Грифцов устраивался со своими учениками в сторонке. Но, конечно, он занимался преподаванием не только грамоты. Он рассказывал об устройстве Вселенной, Земли, об изобретениях и открытиях.
– Хорошее у вас обучение, – как-то сказал доктор Быков. – Наблюдаю я ваши занятия, и у меня появилась идея, доложу ее начальнику тюрьмы.
Начальник тюрьмы Горяин был не просто монархистом, а сознательным монархистом, считавшим, что монархия есть естественная и высшая для человеческого общества форма правления, а служба монарху – высшая обязанность человека.
Вероятно, поэтому на его каторге чаще, чем на других, практиковались расправы.
Семнадцать человек казнил он за нарушение установленного порядка.
Семнадцать портретов уничтоженных им людей повесил на стенах своего кабинета.
Жене, однажды заговорившей с ним про совесть, он сказал:
– Служу государю, не щадя своей совести. Это и есть подлинная служба и преданность. А то говорят: «Совесть не позволила!» Для меня высшая власть – царь. А тех, для кого – совесть, я не подпускал бы к государственным должностям.
Быков изложил Горяину свою идею: у него, Быкова, дети, у начальника тюрьмы дети, у надзирателей тоже дети. Почему бы не открыть школу? Грифцов окончил университет, наделен педагогическими способностями. Назначить его учителем.

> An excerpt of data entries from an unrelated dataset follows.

-- ==== Sys2Proof/Machine/Staging.lean ====
section
/-! DEFINITION. Staged configuration: CONFIG_STAGE, CONFIG_APPLY, and the groups at their application cycles (R266, R435, R458, R459,
R578 to R582, R587, R591, R620). -/

namespace Sys2Proof.Machine

/-! ### CONFIG_STAGE (R458, R578) -/

/-- The entries a buffer spells: offset, mask, value, 12 bytes each (R458). -/
def parseEntries (b : List Byte) (n : Nat) : List StageEntry :=
  (List.range n).map (fun i => { off := leAt b (12 * i) 4, mask := BitVec.ofNat 32 (leAt b (12 * i + 4) 4), value := BitVec.ofNat 32 (leAt b (12 * i + 8) 4) })

/-- The bits of the register at `o` that some field takes. -/
def usedBits (o : Nat) : Word := match rowAt o with | some r => r.mask (fun _ => true) | none => 0

/-- An entry breaks the form of R578: its offset, its mask over reserved bits, or its value outside its mask. -/
def StageEntry.malformed (e : StageEntry) : Bool :=
  decide (e.off % 4 ≠ 0) || decide (e.mask &&& ~~~(usedBits e.off) ≠ 0) || decide (e.value &&& ~~~e.mask ≠ 0)

/-- What an entry completes its CONFIG_STAGE with, if it may not be staged: the status and the info word. -/
def State.entryFails (s : State) (e : StageEntry) : Option (Status × Word) :=
  if e.malformed then some (.badDesc, 0)
  else if e.mask &&& ~~~(s.stageable e.off) ≠ 0 then some (.refused, BitVec.ofNat 32 e.off)
  else none

/-- CONFIG_STAGE. -/
def State.doConfigStage (s : State) (c j : Nat) (d : Desc) (buf : List Byte) : State :=
  if s.on F.GLB_STATUS.epoch_mixed then s.finish c j .epochMixed 0 0
  else if s.cfg.owner.isSome ∧ s.cfg.owner ≠ some c then s.finish c j .busy 0 0
  else if d.byte 20 = 1 then ({ s with cfg := { s.cfg with staging := [], owner := none } }).finish c j .ok 0 0
  else
    let es := parseEntries buf (d.bufLen / 12)
    match es.findSome? s.entryFails with
    | some (st, info) => s.finish c j st 0 info
    | none =>
      let all := s.cfg.staging ++ es
      if 256 < all.length then s.finish c j .busy 0 0
      else ({ s with cfg := { s.cfg with staging := all, owner := some c } }).finish c j .ok (BitVec.ofNat 32 all.length) 0

/-- CONFIG_STAGE (R458). -/
def execConfigStage (c : Client) (buf : List Byte) (s : State) : Host.Outcome State Fault Refusal :=
  .next (s.command c 0x90 buf (fun s j d => s.doConfigStage c j d (s.bufferOf c d buf)))

/-! ### CONFIG_APPLY (R435, R459, R579, R580) -/

/-- Number of a group's info nibble (Table 14-5). -/
def nibbleOf : CfgGroup → Nat | .atomic => 0 | .ech => 1 | .micWake => 2 | .tdm => 3 | .eq => 4 | .pclass => 5

/-- The field that shows a group's epoch (Table 14-10). -/
def vecField : CfgGroup → Field
  | .atomic => F.CFG_EPOCH_VEC0.atomic
  | .ech => F.CFG_EPOCH_VEC0.ech
  | .micWake => F.CFG_EPOCH_VEC0.mic_wake
  | .tdm => F.CFG_EPOCH_VEC0.tdm
  | .eq => F.CFG_EPOCH_VEC1.eq
  | .pclass => F.CFG_EPOCH_VEC1.pclass

/-- A group takes the epoch in force. -/
def State.takeEpoch (s : State) (g : CfgGroup) : State := s.wr (vecField g) (s.rf F.CFG_EPOCH.current % 256)

/-- The info nibble of group `g`. -/
def State.nibble (s : State) (g : CfgGroup) : Nat := bitsOf s.cfg.nibbles.toNat (4 * nibbleOf g) 4

/-- Put a group's info nibble. -/
def State.setNibble (s : State) (g : CfgGroup) (v : Nat) : State :=
  { s with cfg := { s.cfg with nibbles := (Field.mk 0 (4 * nibbleOf g) 4).set s.cfg.nibbles v } }

/-- A CONFIG_APPLY waits for its last group. -/
def awaitsApply (id : Half) (x : InFlight) : Bool := decide (x.phase = .configApply) && decide (x.desc.id = id)

/-- With no group left pending the epoch is whole: the command completes and the event is raised (R580). -/
def State.epochDone (s : State) : State :=
  if !s.cfg.groups.isEmpty || !s.on F.GLB_STATUS.epoch_mixed then s
  else
    let s := s.put F.GLB_STATUS.epoch_mixed false
    let s := match s.cfg.apply with
      | some (c, id, a) => ({ s with cfg := { s.cfg with apply := none } }).finishWhere c (awaitsApply id) .ok a s.cfg.nibbles
      | none => s
    s.raise 21 0 0 0 (BitVec.ofNat 32 (s.rf F.CFG_EPOCH.current))

/-- a:0 of a CONFIG_APPLY: the epoch moves on, the set leaves staging, its groups are pending, the others take the epoch (R579). -/
def State.beginApply (s : State) (a : Word) : State :=
  let s := s.wrapInc F.CFG_EPOCH.current
  let gs := s.groupsOf s.cfg.staging a
  let s := { s with cfg := { s.cfg with staging := [], owner := none, groups := gs, nibbles := 0x00FFFFFF } }
  let s := (s.put F.GLB_STATUS.epoch_mixed true).wr F.CFG_APPLY_CYCLE.cycle a.toNat
  let s := s.stim 3 (s.rf F.CFG_EPOCH.current)
  ((cfgGroups.filter (fun g => !gs.any (fun x => decide (x.group = g)))).foldl (fun t g => t.takeEpoch g) s).epochDone

/-- CONFIG_APPLY: at its due cycle the set applies from this symbol 0, otherwise from the next. -/
def State.doConfigApply (s : State) (c j : Nat) (d : Desc) (atDue : Bool) : State :=
  if s.on F.GLB_STATUS.epoch_mixed then s.finish c j .epochMixed 0 0
  else if s.cfg.staging.isEmpty ∨ s.cfg.owner ≠ some c then s.finish c j .mismatch 0 0
  else
    let a := if atDue then s.lpc else s.lpc + 1
    let s := { s.setPhase c j .configApply with cfg := { s.cfg with apply := some (c, d.id, a) } }
    if atDue then s.beginApply a else s

/-- CONFIG_APPLY (R459). -/
def execConfigApply (c : Client) (s : State) : Host.Outcome State Fault Refusal :=
  .next (s.command c 0x91 [] (fun s j d => s.doConfigApply c j d false))

/-! ### Groups (R266, R579, R582, R587, R592, R620) -/

/-- The element that applies a group; none where the group applies at its own point in every case (R620). -/
def groupElem : CfgGroup → Option Nat
  | .ech => some 1
  | .micWake => some 2
  | .pclass => some 0
  | .atomic | .tdm | .eq => none

/-- A pending group is due: its application cycle has come, no warm restart runs, its element runs, and a TDM group finds an even cycle. -/
def State.groupDue (s : State) (x : PendingGroup) : Bool :=
  !later x.at_ s.lpc && decide (s.plt.sym = 0) && s.coreOn && !s.cfg.restarting && !s.pins.resetHeld
    && (match groupElem x.group with | some e => !s.halted e | none => true)
    && (decide (x.group ≠ .tdm) || !s.lpc.getLsbD 0)

/-- Group `x` applies: its entries whole, its epoch, its nibble, and the end of the epoch's mixture (R579, R580). -/
def State.applyGroup (s : State) (x : PendingGroup) : State :=
  let s := { s with cfg := { s.cfg with groups := s.cfg.groups.filter (fun y => decide (y.group ≠ x.group)) } }
  let s := (s.takeEntries x).takeEpoch x.group
  let s := if s.nibble x.group = 14 then s else s.setNibble x.group ((s.lpc - s.reg F.CFG_APPLY_CYCLE.cycle.off).toNat % 16)
  (s.stim 3 (s.rf F.CFG_EPOCH.current + 65536 * nibbleOf x.group)).epochDone

/-- Group `g` applies if it is pending and due. -/
def State.groupPoint (s : State) (g : CfgGroup) : State :=
  match s.cfg.groups.find? (fun x => decide (x.group = g)) with
  | some x => if s.groupDue x then s.applyGroup x else s
  | none => s

/-- CONFIG_GROUP_APPLY (R579). -/
def execConfigGroupApply (g : CfgGroup) (s : State) : Host.Outcome State Fault Refusal :=
  .next ((s.groupPoint g).settleAll)

/-- The format that MIX_TDM_CTL holds. -/
def State.tdmWanted (s : State) : BitVec 6 := (s.reg F.MIX_TDM_CTL.format.off).setWidth 6

/-- TDM_SAFE_POINT (R266): a pending TDM group applies, or a format written before the lock takes effect. -/
def execTdmSafePoint (s : State) : Host.Outcome State Fault Refusal :=
  .next (if s.cfg.groups.any (fun x => decide (x.group = .tdm)) then (s.groupPoint .tdm).settleAll
    else if s.tdmWanted ≠ s.mix.tdmFormat ∧ s.lpc.getLsbD 0 = false ∧ s.plt.sym = 0 ∧ s.coreOn then
      { s with mix := { s.mix with tdmFormat := s.tdmWanted, tdmHold := 2 } }
    else s)

/-! ### Symbol 0 and rebase -/

/-- Changes written by the monitor whose point has come take effect (R608, R630, R647). -/
def State.applyDirect (s : State) : State :=
  let due := s.cfg.direct.filter (fun x => !later x.at_ s.lpc)
  let s := { s with cfg := { s.cfg with direct := s.cfg.direct.filter (fun x => later x.at_ s.lpc) } }
  due.foldl (fun t x => t.takeEntries x) s

/-- A class about to be lowered takes its loads down one cycle before the P57 is written (R204, R582). -/
def State.shedLoads (s : State) : State :=
  match (s.cfg.groups ++ s.cfg.direct).find? (fun x => decide (x.group = .pclass) && decide (x.at_ = s.lpc + 1)) with
  | some x =>
    let c := s.classAfter x.entries
    if c < s.intake.loads ∧ c < s.intake.admitted ∧ !s.halted 0 ∧ !s.cfg.restarting then { s with intake := { s.intake with loads := c } } else s
  | none => s

/-- What the configuration block does at symbol 0: the monitor's writes, then a CONFIG_APPLY whose apply cycle this is (R579, R647). -/
def State.configCycle (s : State) : State :=
  let s := s.applyDirect.shedLoads
  match s.cfg.apply with
  | some (_, _, a) => if !s.on F.GLB_STATUS.epoch_mixed && !later a s.lpc && !s.cfg.staging.isEmpty then s.beginApply a else s
  | none => s

/-- A group moved by a rebase: its new application cycle (R591). -/
def movedCycle (now : Word) : CfgGroup → Word
  | .tdm => if now.getLsbD 0 then now + 1 else now + 2
  | _ => now + 1

/-- A rebase moves each pending group to the first symbol 0 after it, the TDM group to the first even cycle (R591). -/
def State.moveGroups (s : State) : State :=
  let move (x : PendingGroup) : PendingGroup := { x with at_ := movedCycle s.lpc x.group }
  let moved := s.cfg.groups
  let s := { s with cfg :=
    { s.cfg with
      groups := moved.map move
      direct := s.cfg.direct.map move
      apply := s.cfg.apply.map (fun (x : Nat × Half × Word) => if moved.isEmpty then (x.1, x.2.1, s.lpc + 1) else x) } }
  moved.foldl (fun t x => t.setNibble x.group 14) s

end Sys2Proof.Machine
end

Горяину понравилась затея доктора. В самом деле, пусть учит детей!
…Это была отличная новость: уходить из тюрьмы на волю и учить детей.
– А книги и учебные пособия, доктор, мы будем получать прямо из Питера от наших друзей, и первокласснейшие!
Школа открылась. Просторная комната с тремя окнами на юг, желтая дорога стелется перед окнами, стада и табуны направляются к реке. Это не камера, это настоящая, живая комната, настоящее человеческое жилье!
Зашел начальник тюрьмы. Остался доволен:
– Ну вот и отлично, ну вот и отлично! Дети мои от вас без ума, Грифцов!